A new Jet Bridge typically has a cost of $500-800k and given the current inputs (an on/off switch and joystick) is not super complex.  What would you need for a self-driving Jet Bridge?

Even at wild sum $500k per gate for the upgrade, the payback period for largest airports in the US is less than 6 months.

Southwest Airlines, a master of efficiency, is trying to launch a better jet bridge and Shinmaywa Industries in Japan has been working on a self-driving Jet Bridge  They estimated the added cost for a self-driving newJetBridge to be less than $50,000.

The predominate supplier of Jet Bridges in the US is the $1 billion revenue JBT AeroTech Jetway Systems (whose current website doesn’t appear to have any job openings for those with machine learning or artificial intelligence skills).

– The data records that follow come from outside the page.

-- ==== Sys2Proof/Machine/Cbc.lean ====
section
/-! DEFINITION. CBC chaining on whole blocks (40_cbc_cipher.md R110, R111). -/

namespace Sys2Proof.Machine

open Sys2Proof

/-- `CBC_Enc(iv, k, p)` on the blocks of `p` (R110): each block is chained on the ciphertext block before it. -/
def cbcEncBlocks (k : Block) : Block → List Block → List Block
  | _, [] => []
  | prev, p :: rest => aesEnc k (p.xor prev) :: cbcEncBlocks k (aesEnc k (p.xor prev)) rest

/-- `CBC_Dec(iv, k, c)` on the blocks of `c` (R111): each block is chained on the CIPHERTEXT block before it. -/
def cbcDecBlocks (k : Block) : Block → List Block → List Block
  | _, [] => []
  | prev, c :: rest => (aesDec k c).xor prev :: cbcDecBlocks k c rest

/-- `CBC_Enc(iv, k, p)` for a string of a multiple of 16 bytes (R110). -/
def cbcEnc (iv k : Block) (p : Bytes) : Bytes := blocksToBytes (cbcEncBlocks k iv (splitBlocks p).1)

/-- `CBC_Dec(iv, k, c)` for a string of a multiple of 16 bytes (R111). -/
def cbcDec (iv k : Block) (c : Bytes) : Bytes := blocksToBytes (cbcDecBlocks k iv (splitBlocks c).1)

end Sys2Proof.Machine
end

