-- ==== Sys2Proof/Machine/Ops.lean ====
section
/-! DEFINITION. The named operations over the registers: the clear actions (10_state.md R32, R33, R40), the register writes
each rule names, ending an operation with a result record or with `raise` (60_exceptions.md R262), reading a register
whose value a rule needs (R14), the draw (R178), and the reset between operations (70_reset_and_hazards.md R301). -/

namespace Sys2Proof.Machine

open Sys2Proof

/-- The byte of a result code (R260). -/
def ResultCode.toByte : ResultCode → Byte
  | .ok => 0x00 | .illegalOp => 0x01 | .badDescriptor => 0x02 | .keyLength => 0x03 | .operandLength => 0x04
  | .badOperandValue => 0x05 | .precondition => 0x06 | .protocolStatus => 0x07 | .malformedResponse => 0x08
  | .authFailed => 0x09 | .responseMacFailed => 0x0A | .counterExhausted => 0x0B

/-- The result record as the byte string on the result path, `rc || ofield_1 || ...` (R75). -/
def Result.toBytes (r : Result) : Bytes := r.rc.toByte :: r.outs.flatMap encodeField

/-- `LASTERR <- Some(p)` (R28). -/
def State.setLastErr (s : State) (p : StatusPair) : State := { s with lastErr := some p }

/-- `CMDCTR <- Some(n)` (R214). -/
def State.setCmdCtr (s : State) (n : BitVec 16) : State := { s with cmdCtr := some n }

/-- `ClearScratch()` (R40). -/
def State.clearScratch (s : State) : State :=
  { s with hsPhase := .idle, hsVariant := none, hsKeyNo := none, hsAuthKey := none, hsRndA := none, hsRndB := none }

/-- `ClearForNonFirst()` (R33): the keys, the key number, the flags and the scratch; not CMDCTR, TI, LASTERR. -/
def State.clearForNonFirst (s : State) : State :=
  { s.clearScratch with sesEncKey := none, sesMacKey := none, keyNo := none, authFirst := false, authNonFirst := false }

/-- `ClearSession()` (R32): everything but LASTERR. -/
def State.clearSession (s : State) : State :=
  { s.clearScratch with
    sesEncKey := none, sesMacKey := none, cmdCtr := none, ti := none, keyNo := none,
    authFirst := false, authNonFirst := false }

/-- The writes that open a handshake, after the clear action (R171). -/
def State.openHandshake (s : State) (v : Variant) (keyNo : Fin 15) (authKey : Block) : State :=
  { s with hsVariant := some v, hsKeyNo := some keyNo, hsAuthKey := some authKey, hsPhase := .waitRndB }

/-- The two nonces go to the scratch and the handshake waits for the final reply (R175, R179). -/
def State.saveNonces (s : State) (randA randB : Block) : State :=
  { s with hsRndA := some randA, hsRndB := some randB, hsPhase := .waitFinal }

/-- The commit of a First authentication, scratch cleared (R180, R185). -/
def State.commitFirst (s : State) (encKey macKey : Block) (keyNo : Fin 15) (ti : Quad) : State :=
  { s.clearScratch with
    sesEncKey := some encKey, sesMacKey := some macKey, keyNo := some keyNo, cmdCtr := some 0, ti := some ti,
    authFirst := true, authNonFirst := false }

/-- The commit of a NonFirst authentication, scratch cleared; CMDCTR and TI stay (R180, R185). -/
def State.commitNonFirst (s : State) (encKey macKey : Block) (keyNo : Fin 15) : State :=
  { s.clearScratch with
    sesEncKey := some encKey, sesMacKey := some macKey, keyNo := some keyNo, authFirst := false, authNonFirst := true }

/-- The result record is put on the result path (R75). -/
def State.deliver (s : State) (r : Result) : State := { s with result := some r }

/-- An operation that ends with OK and its output fields (R75, R79). -/
def finish (outs : List Bytes) (s : State) : StepOutcome := .next (s.deliver ⟨.ok, outs⟩)

/-- `raise <code>` (R262): the operation ends, the record is the code alone, the writes made so far stay. TAKING A FAILURE
is this one operation; there is nothing to return from (R280, R281). -/
def raise (code : ResultCode) (s : State) : StepOutcome := .next (s.deliver ⟨code, []⟩)

/-- `raise PROTOCOL_STATUS(status)`: the record carries the status pair (R75, R262). -/
def raiseStatus (status : StatusPair) (s : State) : StepOutcome :=
  .next (s.deliver ⟨.protocolStatus, [status.toBytes]⟩)

/-- `LASTERR <- Some(PRECOND_ERRCODE); raise PRECONDITION` (R265). -/
def raisePrecondition (s : State) : StepOutcome := raise .precondition (s.setLastErr Config.precondErrcode)

/-- The value of a register that a rule needs. An empty one "never happens in a correct rule" (R14): a fault (log 7). -/
def readReg {α : Type} (name : RegName) (reg : Option α) (body : α → StepOutcome) : StepOutcome :=
  match reg with
  | some v => body v
  | none => .fault (.emptyRegister name)

/-- `draw(16)` (R178): the next value the random source delivers. Where the state lists none it is the free value of this
draw's number (log 5). -/
def State.nextDraw (s : State) : Block :=
  match s.draws with
  | d :: _ => d
  | [] => Config.randomDraw s.drawCount

/-- The draw is consumed: on the OK path of AUTH.CHAL only (R178). -/
def State.consumeDraw (s : State) : State := { s with draws := s.draws.tail, drawCount := s.drawCount + 1 }

/-- The state with the inputs that remain after the oldest has been taken (R62). -/
def State.withInputs (s : State) (rest : List HostInput) : State := { s with inputs := rest }

/-- A reset between two operations (R300, R301): every register at its reset value, nothing on the result path; what the
outside world is going to do stays (log 3). -/
def State.applyReset (s : State) : State :=
  { State.reset with inputs := s.inputs, draws := s.draws, drawCount := s.drawCount }

end Sys2Proof.Machine
end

Innovation on reducing boarding times included the ill-fated Double Docker system which connected two Jet Bridges to the front and rear exits of the plane. The rear Jet Bridge unfortunately spanned over the wing of the aircraft. This experiment came to an abrupt end when on March 31, 2007 the rear bridge fell on the wing of a parked United 757 at Denver’s airport. The message: experiment but don’t destroy. Most of the efforts to automate Jet Bridge operations have been limited to pre-set maneuvers and a large array of sensors.

Today there is much discussion about deep technology in artificial intelligence which is well beyond the knowledge of a normal reader. As well, AI applications remain futuristic and out of reach to the average business. The opportunity remains to couple business application with the technology available to us now.